Below are some of the hurdles that an organization faces when it comes to scaling agile principles and practices:

    1. Lack of Long Term Planning

Generally, the agile development team implements the SAFe agile methodology to improve their product backlog to two to three iterations.

The product marketing team usually releases the product and performs a high-level roadmap of 12-18 months. Later they co-operate on these plans for three months of work.

The agile development team would clear the backlog for two to three iterations and have detailed task plans ready. New changes are often limited to the subsequent iterations.

    2. Delegated Authority Handling

In the Scrum framework, the product owner accepts the charge of the product life cycle accompanied by investment return.

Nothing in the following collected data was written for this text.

-- ==== Sys2Proof/Word.lean ====
section
/-! DEFINITION. The word types of KEYBUS-CORE: bytes, 32-bit words and 16-byte frames. -/

namespace Sys2Proof

/-- Eight bits: a register of the host map, a bus byte, a result code (R9, R32). -/
abbrev Byte := BitVec 8

/-- Thirty-two bits: an operation word (R52) or a time stamp (R11). -/
abbrev Word := BitVec 32

/-- A frame array of `FRAME_MAX` = 16 bytes: index 0 the command byte, index 1 the stop-bit slot,
indices 2..15 the payload (R7, R38). -/
abbrev Frame := Vector Byte 16

/-- The frame of sixteen bytes 0x00 (R137). -/
def zeroFrame : Frame := Vector.replicate 16 0x00#8

end Sys2Proof
end

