-- ==== Sys2Proof/Machine/Operands.lean ====
section
/-! DEFINITION. The one operand space of the block: the 256 host registers of R32, read by RD and
written by WR (R36, R105, R106). -/

namespace Sys2Proof.Machine

/-- The consumer-path entry k; out of range, an empty entry (log 6). -/
def ccEntry (f : FilterState) (k : Nat) : CcEntry := vget f.cc k ⟨0, 0, emptyCache⟩

/-- `MemRead(r, 1)`: the register at index r, the table of R32 row by row; 0x85..0xFF read 0x00. -/
def memRead (s : State) (r : Byte) : Byte :=
  let i := r.toNat
  if i = 0x00 then ctrlByte s.ctl
  else if i = 0x01 then statusByte s
  else if i = 0x02 then s.fb.buf_len.setWidth 8
  else if i = 0x03 then s.fb.buf_rd.setWidth 8
  else if i = 0x04 then s.out.panel_bytes.setWidth 8
  else if i = 0x05 then s.out.panel_bits
  else if i = 0x06 then s.out.mod_bytes.setWidth 8
  else if i = 0x07 then s.out.mod_bits
  else if i = 0x08 then s.fb.cur_cmd
  else if i = 0x09 then s.out.last_disp_cmd
  else if i = 0x0A then wrStateByte s.we
  else if i = 0x0B then s.we.wr_part.setWidth 8
  else if i = 0x0C then s.we.wr_key
  else if i = 0x0D then s.sq.wstr_len.setWidth 8
  else if i = 0x0E then s.sq.wstr_cur.setWidth 8
  else if i = 0x0F then s.bs.p_bit_total
  else if i < 0x20 then byteAt s.out.panel_data (i - 0x10)
  else if i < 0x30 then byteAt s.out.mod_data (i - 0x20)
  else if i < 0x50 then vget s.ctl.crc_exempt (i - 0x30) 0
  else if i < 0x70 then vget s.ctl.query_map (i - 0x50) 0
  else if i < 0x78 then (ccEntry s.rf (i - 0x70)).code
  else if i < 0x80 then (ccEntry s.rf (i - 0x78)).len
  else if i = 0x80 then s.rf.cc_en
  else if i = 0x81 then linesByte s
  else if i = 0x82 then s.bs.p_byte_count.setWidth 8
  else if i = 0x83 then s.bs.m_bit_total
  else if i = 0x84 then s.bs.m_byte_count.setWidth 8
  else 0x00#8

/-- The partition a value selects: itself in 1..P, else 1 (R32 WR_PART, R111). -/
def partitionOf (p : Params) (v : Nat) : BitVec 4 :=
  if 1 ≤ v ∧ v ≤ p.maxPartitions then BitVec.ofNat 4 v else 1#4

/-- CTRL written with v: bits 7:3 ignored, bit 2 hardwired 0 without a write line (R32, R106). -/
def writeCtrl (p : Params) (v : Byte) (c : ControlState) : ControlState :=
  { c with mod_en := v.getLsbD 0, proc_red := v.getLsbD 1,
           wr_en := v.getLsbD 2 && p.write_line_present }

/-- Entry k with its code written: the valid bit is cleared (R32, R106). -/
def writeCcCode (k : Nat) (v : Byte) (f : FilterState) : FilterState :=
  let e := ccEntry f k
  { f with cc := vset f.cc k { e with code := v, cache := { e.cache with valid := false } } }

/-- Entry k with its length written: the valid bit is cleared (R32, R106). -/
def writeCcLen (k : Nat) (v : Byte) (f : FilterState) : FilterState :=
  let e := ccEntry f k
  { f with cc := vset f.cc k { e with len := v, cache := { e.cache with valid := false } } }

/-- `MemWrite(r, 1, v)`: the case list of R106; a read-only or reserved index has no effect (R33, R36). -/
def memWrite (s : State) (r v : Byte) : State :=
  let i := r.toNat
  if i = 0x00 then { s with ctl := writeCtrl s.cfg v s.ctl }
  else if i = 0x0B then { s with we := { s.we with wr_part := partitionOf s.cfg v.toNat } }
  else if i < 0x30 then s
  else if i < 0x50 then { s with ctl := { s.ctl with crc_exempt := vset s.ctl.crc_exempt (i - 0x30) v } }
  else if i < 0x70 then { s with ctl := { s.ctl with query_map := vset s.ctl.query_map (i - 0x50) v } }
  else if i < 0x78 then { s with rf := writeCcCode (i - 0x70) v s.rf }
  else if i < 0x80 then { s with rf := writeCcLen (i - 0x78) v s.rf }
  else if i = 0x80 then { s with rf := { s.rf with cc_en := v } }
  else s

end Sys2Proof.Machine
end

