-- ==== Sys2Proof/Machine/Consumer.lean ====
section
/-! DEFINITION. The consumer side: POP (R97..R101), MREAD (R102), CRC (R103), CLR (R104), RD (R105),
WR (R106) and NOP (R107). -/

namespace Sys2Proof.Machine

/-! ## POP -/

/-- The frame of slot `buf_rd` copied to the panel output (R97, R98). -/
def copySlot (fb : FrameBuffer) (o : OutputState) : OutputState :=
  { o with panel_data := vget fb.buf_data fb.buf_rd.toNat zeroFrame
           panel_bytes := vget fb.buf_bytes fb.buf_rd.toNat 0
           panel_bits := vget fb.buf_bits fb.buf_rd.toNat 0 }

/-- The read index advanced; when it reaches the live `buf_len` the drain cycle ends (R97, R98). -/
def advanceRead (fb : FrameBuffer) : FrameBuffer :=
  if fb.buf_len ≤ fb.buf_rd + 1 then { fb with buf_len := 0, buf_rd := 0 }
  else { fb with buf_rd := fb.buf_rd + 1 }

/-- One frame drained: copied, the read index advanced (R97, R98). -/
def drainSlot (s : State) : State :=
  { s with out := copySlot s.fb s.out, fb := advanceRead s.fb }

/-- The CRC check on the panel output, recorded in `crc_ok`; ChecksumInvalid if it fails (R97, R103,
R125). -/
def checkPanel (s : State) : State :=
  let ok := crcValid s.ctl.crc_exempt s.out.panel_data s.out.panel_bytes.toNat
  raiseIf (!ok) .checksumInvalid { s with out := { s.out with crc_ok := ok } }

/-- The frame in the panel output accepted for dispatch (R97, R101). -/
def acceptPanel (s : State) : State × Byte :=
  ({ s with out := { s.out with last_disp_cmd := byteAt s.out.panel_data 0 } }, 0x01#8)

/-- The consumer-side filter, applied only when `proc_red` = 0, then acceptance (R97, R100). -/
def filterPanel (s : State) : State × Byte :=
  if s.ctl.proc_red then acceptPanel s
  else
    let r := consumerFilter s.out.panel_data s.rf
    let s := { s with rf := r.2 }
    if r.1 then (raise .redundantFrame s, 0x02#8) else acceptPanel s

/-- The startup-settling rule: before the first valid frame, an invalid one is discarded (R97, R99). -/
def settlePanel (s : State) : State × Byte :=
  if s.out.settled || s.out.crc_ok then
    filterPanel { s with out := { s.out with settled := true } }
  else (s, 0x03#8)

/-- POP once the presence is updated: a fresh disconnection returns early, then an empty buffer, else one
frame is drained, checked, settled and filtered (R97). `was` is `connected` before the update. -/
def popFrame (was : Bool) (s : State) : State × Byte :=
  if was && !s.bus.connected then (raise .busDisconnected s, 0x04#8)
  else if s.fb.buf_len = 0 then (s, 0x00#8)
  else settlePanel (checkPanel (drainSlot s))

/-- POP: the string drain step, the presence update, then the buffer (R97). -/
def popStep (s : State) : State × Byte :=
  let s := wstrDrainStep s
  popFrame s.bus.connected { s with bus := presenceUpdate s.cfg.timing.t_bus_ms s.io.now_ms s.bus }

/-! ## MREAD -/

/-- The classification of an accepted module frame: a response to the last dispatched query (R102). -/
def classifyModule (s : State) : Byte :=
  if tableBit s.ctl.query_map s.out.last_disp_cmd then 0x05#8 else 0x01#8

/-- The module redundancy filter, under `proc_red` = 0, then the classification (R102). -/
def filterModule (s : State) : State × Byte :=
  if s.ctl.proc_red then (s, classifyModule s)
  else
    let r := isRedundant s.rf.mcache s.out.mod_data 16
    let s := { s with rf := { s.rf with mcache := r.2 } }
    if r.1 then (raise .redundantFrame s, 0x02#8) else (s, classifyModule s)

/-- MREAD: the latched module frame taken, if one is pending and has a byte (R102). -/
def mreadStep (s : State) : State × Byte :=
  if !s.out.mod_capt then (s, 0x00#8)
  else
    let s := { s with out := { s.out with mod_capt := false } }
    if s.out.mod_bits.toNat < 8 then (s, 0x06#8) else filterModule s

/-! ## CRC and CLR -/

/-- CRC: the check on the panel output as the tables stand now (R103). -/
def crcStep (s : State) : State × Byte :=
  let s := checkPanel s
  (s, if s.out.crc_ok then 0x01#8 else 0x00#8)

/-- The sticky bits a mask selects cleared: bit 0 `ovf`, bit 2 `conn_chg`; other bits ignored (R104). -/
def clearSticky (m : Byte) (s : State) : State :=
  { s with fb := { s.fb with ovf := s.fb.ovf && !m.getLsbD 0 }
           bus := { s.bus with conn_chg := s.bus.conn_chg && !m.getLsbD 2 } }

/-! ## Meanings -/

/-- NOP (R107). -/
def execNop (s : State) : StepOutcome := conclude (beginStep s, 0x00#8)

/-- POP, `handlePanel()` (R97). -/
def execPop (s : State) : StepOutcome := conclude (popStep (beginStep s))

/-- MREAD, `handleModule()` (R102). -/
def execMread (s : State) : StepOutcome := conclude (mreadStep (beginStep s))

/-- CRC, `validCRC()` (R103). -/
def execCrc (s : State) : StepOutcome := conclude (crcStep (beginStep s))

/-- CLR (R104). -/
def execClr (mask : Byte) (s : State) : StepOutcome :=
  conclude (clearSticky mask (beginStep s), 0x00#8)

/-- RD: the register's value as the result, no side effect (R105). -/
def execRd (idx : Byte) (s : State) : StepOutcome := conclude (beginStep s, memRead s idx)

/-- WR (R106). -/
def execWr (idx val : Byte) (s : State) : StepOutcome :=
  conclude (memWrite (beginStep s) idx val, 0x00#8)

end Sys2Proof.Machine
end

There is a requirement to view multiple team backlogs on a larger scale. A product manager is fully accountable for controlling multiple team backlogs. The Product Owner is quite separated from the development of the organization, which leads to a barrier.

    3. Lack of Synchronization

The scaled agile framework enables the development team to create their ways of work. There are many development teams at large-scale organizations, and it proves difficult for the team to be entirely self-organized.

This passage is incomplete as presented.